2023-sep-24
These are some useful C macro tricks that I've never seen before that help me write more typesafe code/apis whithout having to resort to C++'s templates:
Say you have your memory functions like `mem_zero`, `mem_copy`, `mem_move`, `mem_eq`, etc which usually take two void pointers and a size as parameters. When dealing with dynamic slices (ptr + len) I've had a few times the arguments passed wrong because i was not taking into account the sizeof the element!
// like this (which is wrong):
mem_copy(dst_array, src_array, src_array_len);
// instead of this (which correctly copies all of the array memory):
mem_copy(dst_array, src_array, src_array_len * sizeof(src_array[0]));
To have it be a little more typesafe, i've changed all `src` params to memory functions to take `char*` instead of `void*` and made these macros that enhance them:
define MEM(...) (char*)ptr_mut(&(__VA_ARGS__)), sizeof(__VA_ARGS__)

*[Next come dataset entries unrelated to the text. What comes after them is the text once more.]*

@[simp] theorem readPair_pending (w : BitVec 32) (s : State) : (readPair w s).pending = s.pending := rfl
@[simp] theorem readPair_held (w : BitVec 32) (s : State) : (readPair w s).held = s.held := rfl
@[simp] theorem readPair_lines (w : BitVec 32) (s : State) : (readPair w s).lines = s.lines := rfl
@[simp] theorem readPair_taps (w : BitVec 32) (s : State) : (readPair w s).taps = s.taps := rfl
@[simp] theorem readPair_glideCount (w : BitVec 32) (s : State) :
    (readPair w s).glideCount = s.glideCount := rfl
@[simp] theorem readPair_eng (w : BitVec 32) (s : State) : (readPair w s).eng = s.eng := rfl
@[simp] theorem readPair_req (w : BitVec 32) (s : State) : (readPair w s).req = s.req := rfl
@[simp] theorem readPair_ring (w : BitVec 32) (s : State) : (readPair w s).ring = s.ring := rfl
@[simp] theorem readPair_tx (w : BitVec 32) (s : State) : (readPair w s).tx = s.tx := rfl
@[simp] theorem readPair_port (w : BitVec 32) (s : State) : (readPair w s).port = s.port := rfl
@[simp] theorem readPair_dram (w : BitVec 32) (s : State) : (readPair w s).dram = s.dram := rfl
@[simp] theorem readPair_host (w : BitVec 32) (s : State) :
    (readPair w s).host = { s.host with dataOut := lowHalf w, readLatch := highHalf w } := rfl
@[simp] theorem readPair_ev (w : BitVec 32) (s : State) : (readPair w s).ev = s.ev := rfl

@[simp] theorem loadWriteLatch_pending (v : Half) (s : State) : (loadWriteLatch v s).pending = s.pending := rfl
@[simp] theorem loadWriteLatch_held (v : Half) (s : State) : (loadWriteLatch v s).held = s.held := rfl
@[simp] theorem loadWriteLatch_lines (v : Half) (s : State) : (loadWriteLatch v s).lines = s.lines := rfl
@[simp] theorem loadWriteLatch_taps (v : Half) (s : State) : (loadWriteLatch v s).taps = s.taps := rfl
@[simp] theorem loadWriteLatch_glideCount (v : Half) (s : State) :
    (loadWriteLatch v s).glideCount = s.glideCount := rfl
@[simp] theorem loadWriteLatch_eng (v : Half) (s : State) : (loadWriteLatch v s).eng = s.eng := rfl
@[simp] theorem loadWriteLatch_req (v : Half) (s : State) : (loadWriteLatch v s).req = s.req := rfl
@[simp] theorem loadWriteLatch_ring (v : Half) (s : State) : (loadWriteLatch v s).ring = s.ring := rfl
@[simp] theorem loadWriteLatch_tx (v : Half) (s : State) : (loadWriteLatch v s).tx = s.tx := rfl
@[simp] theorem loadWriteLatch_port (v : Half) (s : State) : (loadWriteLatch v s).port = s.port := rfl
@[simp] theorem loadWriteLatch_dram (v : Half) (s : State) : (loadWriteLatch v s).dram = s.dram := rfl
@[simp] theorem loadWriteLatch_host (v : Half) (s : State) :
    (loadWriteLatch v s).host = { s.host with writeLatch := v } := rfl
@[simp] theorem loadWriteLatch_ev (v : Half) (s : State) : (loadWriteLatch v s).ev = s.ev := rfl

@[simp] theorem enqueue_pending (q : Request) (tag : Tag) (s : State) :
    (enqueue q tag s).pending = s.pending := rfl
@[simp] theorem enqueue_held (q : Request) (tag : Tag) (s : State) : (enqueue q tag s).held = s.held := rfl
@[simp] theorem enqueue_lines (q : Request) (tag : Tag) (s : State) : (enqueue q tag s).lines = s.lines := rfl
@[simp] theorem enqueue_taps (q : Request) (tag : Tag) (s : State) : (enqueue q tag s).taps = s.taps := rfl
@[simp] theorem enqueue_glideCount (q : Request) (tag : Tag) (s : State) :
    (enqueue q tag s).glideCount = s.glideCount := rfl
@[simp] theorem enqueue_eng (q : Request) (tag : Tag) (s : State) : (enqueue q tag s).eng = s.eng := rfl
@[simp] theorem enqueue_req (q : Request) (tag : Tag) (s : State) : (enqueue q tag s).req =
    { s.req with
      queue := s.req.queue ++ [⟨q, tag, false⟩]
      mark := if s.req.queue.isEmpty then markOfHead s.eng.state [⟨q, tag, false⟩] else s.req.mark } := rfl
@[simp] theorem enqueue_ring (q : Request) (tag : Tag) (s : State) : (enqueue q tag s).ring = s.ring := rfl
@[simp] theorem enqueue_tx (q : Request) (tag : Tag) (s : State) : (enqueue q tag s).tx = s.tx := rfl
@[simp] theorem enqueue_port (q : Request) (tag : Tag) (s : State) : (enqueue q tag s).port = s.port := rfl
@[simp] theorem enqueue_dram (q : Request) (tag : Tag) (s : State) : (enqueue q tag s).dram = s.dram := rfl
@[simp] theorem enqueue_host (q : Request) (tag : Tag) (s : State) : (enqueue q tag s).host = s.host := rfl
@[simp] theorem enqueue_ev (q : Request) (tag : Tag) (s : State) : (enqueue q tag s).ev = s.ev := rfl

define SLICE_MEM(PTR, LEN) (char*)(PTR), ((LEN) * sizeof((PTR)[0]))
define RANGE_MEM(START, END) (char*)(START), ((u64)((END) - (START)) * sizeof((START)[0]))
Which now lets you use them like so:
mem_copy(dst_array, SLICE_MEM(src_array, src_array_len));
// sometimes I use ranges instead of slices as they're usually more ergonomic for code that does parsing
mem_copy(dst_array, RANGE_MEM(src_array_start, src_array_end));
// using the MEM macro also lets you pass a block of memory from an array or struct
// without having to remember to also pass the correct size
u32 my_buf[128];
mem_zero(MEM(my_buf));
struct MyStruct* my_struct_instance = alloc(...);
mem_zero(MEM(*my_struct_instance));
struct MyStruct my_struct_instance = ...;
mem_zero(MEM(my_struct_instance));
mem_zero(MEM(big_struct->zero_this));
If you now forget to use these macros, the compiler will raise a warning since there would be a pointer conversion (`your_type*` to `char*`) (at least if you have a high enough warning level). It's also ok passing `char*` even if you forget the macros as `len` is be the same as `len * sizeof(char)`.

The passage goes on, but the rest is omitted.